Robert Jordan | |
Birth Name: | Robert Elijah Jordan III |
Birth Date: | June 20, 1936 |
Death Date: | May 14, 2010 (aged 73) |
Office: | General Counsel of the Army |
Termstart: | 1967 |
Termend: | 1971 |
Predecessor: | Alfred B. Fitt |
Successor: | Robert W. Berry |
President: | Lyndon B. Johnson |
Serviceyears: | 1961–1963 |
Death Place: | Sarasota, Florida, U.S. |
Education: | Massachusetts Institute of Technology (BS) Harvard University (JD) |
Robert Elijah Jordan III (1936–2010) was an American lawyer who served as General Counsel of the Army from 1967 to 1971.
Robert E. Jordan III was born on June 20, 1936. He was educated at the Massachusetts Institute of Technology, receiving an S.B. degree in 1958. He then attended Harvard Law School, receiving a Juris Doctor in 1961. During his time in law school, he was an editor of the Harvard Law Review.
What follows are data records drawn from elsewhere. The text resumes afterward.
-- ==== Sys2Proof/Proofs/LineWrites.lean ====
section
/-! What a line write does to the level of each line, and the obligation O1 that follows. -/

namespace Sys2Proof.Machine

open Sys2Proof.Spec

/-- A line that is there takes the level written to it (40_segment.md R104). -/
theorem lineLevel_putLine_self {s : State} {l : Line} (h : hasLine s l) (b : Bool) :
    lineLevel (putLine s.lines l b) l = b := by
  cases l with
  | setL k => exact (getElem_setBit _ k.val b k.val k.isLt).trans (if_pos rfl)
  | clrL k => exact (getElem_setBit _ k.val b k.val k.isLt).trans (if_pos rfl)
  | en d =>
    have hd : d < s.lines.en.length := h
    simp [lineLevel, putLine, hd]
  | addr j =>
    have hj : j < s.lines.addr.length := h
    simp [lineLevel, putLine, hj]
  | serData | serClk | serLatch | enable => rfl

/-- A line write leaves every other line as it was, also one of the same row. -/
theorem lineLevel_putLine_of_ne {l l' : Line} (h : l' ≠ l) (x : Lines) (b : Bool) :
    lineLevel (putLine x l b) l' = lineLevel x l' := by
  cases l with
  | setL k =>
    cases l' with
    | setL j =>
      have hjk : j.val ≠ k.val := fun e => h (congrArg Line.setL (Fin.ext e))
      exact (getElem_setBit x.setL k.val b j.val j.isLt).trans (if_neg hjk)
    | _ => rfl
  | clrL k =>
    cases l' with
    | clrL j =>
      have hjk : j.val ≠ k.val := fun e => h (congrArg Line.clrL (Fin.ext e))
      exact (getElem_setBit x.clrL k.val b j.val j.isLt).trans (if_neg hjk)
    | _ => rfl
  | en d =>
    cases l' with
    | en e =>
      have hde : d ≠ e := fun eq => h (congrArg Line.en eq.symm)
      simp [lineLevel, putLine, List.getElem?_set_ne hde]
    | _ => rfl
  | addr i =>
    cases l' with
    | addr j =>
      have hij : i ≠ j := fun eq => h (congrArg Line.addr eq.symm)
      simp [lineLevel, putLine, List.getElem?_set_ne hij]
    | _ => rfl
  | serData => cases l' with
    | serData => exact absurd rfl h
    | _ => rfl
  | serClk => cases l' with
    | serClk => exact absurd rfl h
    | _ => rfl
  | serLatch => cases l' with
    | serLatch => exact absurd rfl h
    | _ => rfl
  | enable => cases l' with
    | enable => exact absurd rfl h
    | _ => rfl

/-- The lines after a line write are those `putLine` makes. -/
@[simp] theorem emit_write_lines (s : State) (l : Line) (b : Bool) :
    (emit s (.write l b)).lines = putLine s.lines l b := rfl

/-- Everything one event can do: it moves lines and shift register and is recorded. -/
theorem emit_eq (s : State) (e : Event) : emit s e =
    { s with lines := (emit s e).lines, sr := (emit s e).sr, trace := s.trace ++ [e] } :=
  perform_eq [e] s

/-- A wait is recorded and reaches nothing else (00_scope.md R12). -/
theorem emit_wait (s : State) (ms : Nat) : emit s (.wait ms) = { s with trace := s.trace ++ [.wait ms] } := rfl

/-- Settles O1: the line's own level and the other lines' levels are facts about `putLine`, by cases on the kind of
line; the rest of the state is the frame of one event. -/
theorem lineWrites : Obligations.LineWrites := by
  intro s l b
  refine ⟨fun hl => ?_, fun l' hne => ?_, emit_eq s (.write l b), emit_wait s⟩
  · rw [emit_write_lines, lineLevel_putLine_self hl]
  · rw [emit_write_lines, lineLevel_putLine_of_ne hne]

end Sys2Proof.Machine
end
Jordan served as an officer in the United States Army from 1961 to 1963. In 1963, he served as Staff Director of the President’s Committee on Equal Opportunity in the Armed Forces. He was then Special Assistant for Civil Rights in the Office of the United States Secretary of Defense from 1963 to 1964. From 1964 to 1965, he was an Assistant United States Attorney for the United States District Court for the District of Columbia. He moved to the Office of the United States Secretary of the Treasury in 1965, serving as Executive Assistant for Enforcement. In 1967, he became Assistant General Counsel of the United States Department of the Army, and was promoted to General Counsel of the Army later in 1967, holding that position until 1971.[1]
Jordan left government service in 1971, joining the Washington, D.C., law firm of Steptoe & Johnson as a partner, a position he would hold until his death. He specialized in complex civil litigation. He was active in the District of Columbia Bar, serving as that organization's president from 1987 to 1988. He also served as Steptoe & Johnson's managing partner for a number of years.
Jordan died in Sarasota, Florida, on May 14, 2010, at age 73 after a lengthy illness.[2]